3 - Sensed the female filmmaker's desire to address exclusively female activities, like inserting diaphragms, exclusively female experiences, like straight sex with men, and exclusively female perspectives, which were different for each woman. Each character in Working Girls, male or female, is distinct from the others and interesting due to diversity and contributions to a larger perspective. Maybe sometimes Borden went too far to give her film perspective; it feels like a bloated day, and there's even a birthday celebration!

There are many insights into the lives of working girls. Funny how so many guys want to meet Molly 'on the outside,' like they each feel that they have a special, meaningful relationship with her. One man asks Molly to come during sex, and she says she never comes in this place, and he says "there's always a fist time." Feel like if a man says that to a woman he has little chance of making her come. I was touched when Molly gave the teacher dating advice, like how to put his arm around a girl and how to give the first kiss.

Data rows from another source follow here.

-- ==== Sys2Proof/Tests/Slice0.lean ====
section
/-! SUPPORT. Small tests with expected values written out from the spec (95 and 96, the worked examples of 40 to 43, the
patterns of R49), the smoke test of WellFormed, and a witness for the hypotheses of every statement that has some. -/

namespace Sys2Proof.Tests

open Sys2Proof.Machine

/-! ## Helpers -/

/-- The reference instance with these registers. -/
def at5 (ps : Code) (acc : Int) (pl : Bool) (ltt : Nat) (held : Bool) : State :=
  { State.reset with
    enc := { previousSample := ps, accumulatedSteps := acc }
    btn := some { previousLevel := pl, lastTransitionTime := ltt, isHeld := held }
    btn_present := rfl }

/-- The same registers in another instance with a button. -/
def on (cfg : Config) (h : cfg.hasButton = true) (ps : Code) (acc : Int) (pl : Bool) (ltt : Nat) (held : Bool) : State :=
  { at5 ps acc pl ltt held with cfg := cfg, btn_present := h.symm }

/-- A row of the spec's vector tables: the output word and the registers after the cycle. -/
structure Row where
  word : Nat
  ps : Code
  acc : Int
  btn : Option ButtonState
  deriving DecidableEq, Repr

/-- A row of an instance with a button. -/
def row (word : Nat) (ps : Code) (acc : Int) (pl : Bool) (ltt : Nat) (held : Bool) : Option Row :=
  some { word := word, ps := ps, acc := acc, btn := some (.mk pl ltt held) }

/-- One step with one input word. -/
def cycle (s : State) (format : Format) (bits : Nat) : Option Row :=
  match step (s.setInputs [InputWord.mk format bits]) with
  | .next t =>
    some { word := t.out.word, ps := t.enc.previousSample, acc := t.enc.accumulatedSteps, btn := t.btn }
  | .fault _ => none
  | .refused _ => none

/-- The next state of an operation. -/
def nextOf (i : Instr) (s : State) : Option State :=
  match exec i s with
  | .next t => some t
  | .fault _ => none
  | .refused _ => none

/-- The instruction a word decodes to on the reference instance. -/
def read (format : Format) (bits : Nat) : Option Instr :=
  match decode Config.reference format bits with
  | .ok i => some i
  | .error _ => none

/-- Whether elaboration is refused under this name. -/
def refusedAs (e : ParamError) (r : Except ParamError Config) : Bool :=
  match r with
  | .error e' => e == e'
  | .ok _ => false

/-- Why a step stops, if it does. -/
def stopOf (s : State) : Option Refusal :=
  match step s with
  | .refused r => some r
  | .fault _ => none
  | .next _ => none

/-- An instance with `THRESHOLD = 1`. -/
def oneStep : Config :=
  { Config.reference with threshold := 1, threshold_pos := by decide, threshold_fits := by decide }

/-- An instance with `ACTIVE_LEVEL = 1`. -/
def activeHigh : Config := { Config.reference with activeLevel := true }

/-- An instance with `DEBOUNCE_TICKS = 0`. -/
def noWindow : Config := { Config.reference with debounceTicks := 0, debounce_fits := by decide }

/-- An instance with `HAS_BUTTON = false`. -/
def noButton : Config := { Config.reference with hasButton := false }

/-- An instance without a button, with these registers. -/
def bare (ps : Code) (acc : Int) : State :=
  { State.afterReset noButton false false true 0 with enc := { previousSample := ps, accumulatedSteps := acc } }

/-- An instance with `ACC_W = 4`, the least the reference THRESHOLD allows (R7). -/
def narrow : Config := { Config.reference with accW := 4, threshold_fits := by decide }

/-! ## WellFormed -/

theorem test_wf_b_reset : (Instr.bReset false true 0x100000000).wf Config.reference = false := by decide
theorem test_wf_b_poll : (Instr.bPoll true 0x100000000).wf Config.reference = false := by decide
theorem test_wf_b_idle : (Instr.bIdle true 0x100000000).wf Config.reference = false := by decide
theorem test_wf_reset : (Instr.reset false true true true 0x100000000).wf Config.reference = false := by decide
theorem test_wf_poll : (Instr.poll true true true 0x100000000).wf Config.reference = false := by decide
theorem test_wf_idle : (Instr.idle true true true 0x100000000).wf Config.reference = false := by decide

/-- The greatest timestamp is one. -/
theorem test_wf_greatest_timestamp : (Instr.poll true true true 0xFFFFFFFF).wf Config.reference = true := by decide

/-- A word with one bit too many, in each format. -/
theorem test_wf_words :
    (InputWord.mk .q 0x10).wf Config.reference = false ∧ (InputWord.mk .d 0x10).wf Config.reference = false
    ∧ (InputWord.mk .b 0x800000000).wf Config.reference = false
    ∧ (InputWord.mk .c 0x2000000000).wf Config.reference = false := by decide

Found this conversation interesting:

Molly: Hey Gina, how's your boyfriend?
Gina: I'm not seeing him anymore.
Molly: No? Oh, I'm sorry.
Gina: It's okay, it's nothing.
Molly: What happened?
Gina: Well, you know, when our relationship first started I decided I had to be really straight about this job, and I told him look, if you really love me you should be able to deal with my working. And then I thought, if he really loved me, how could he? You know?
Molly: Yeah.
Gina: Does Diane know you work?
Molly: No, no. I decided not to tell her. I just don't want her imagining what I'm doing here.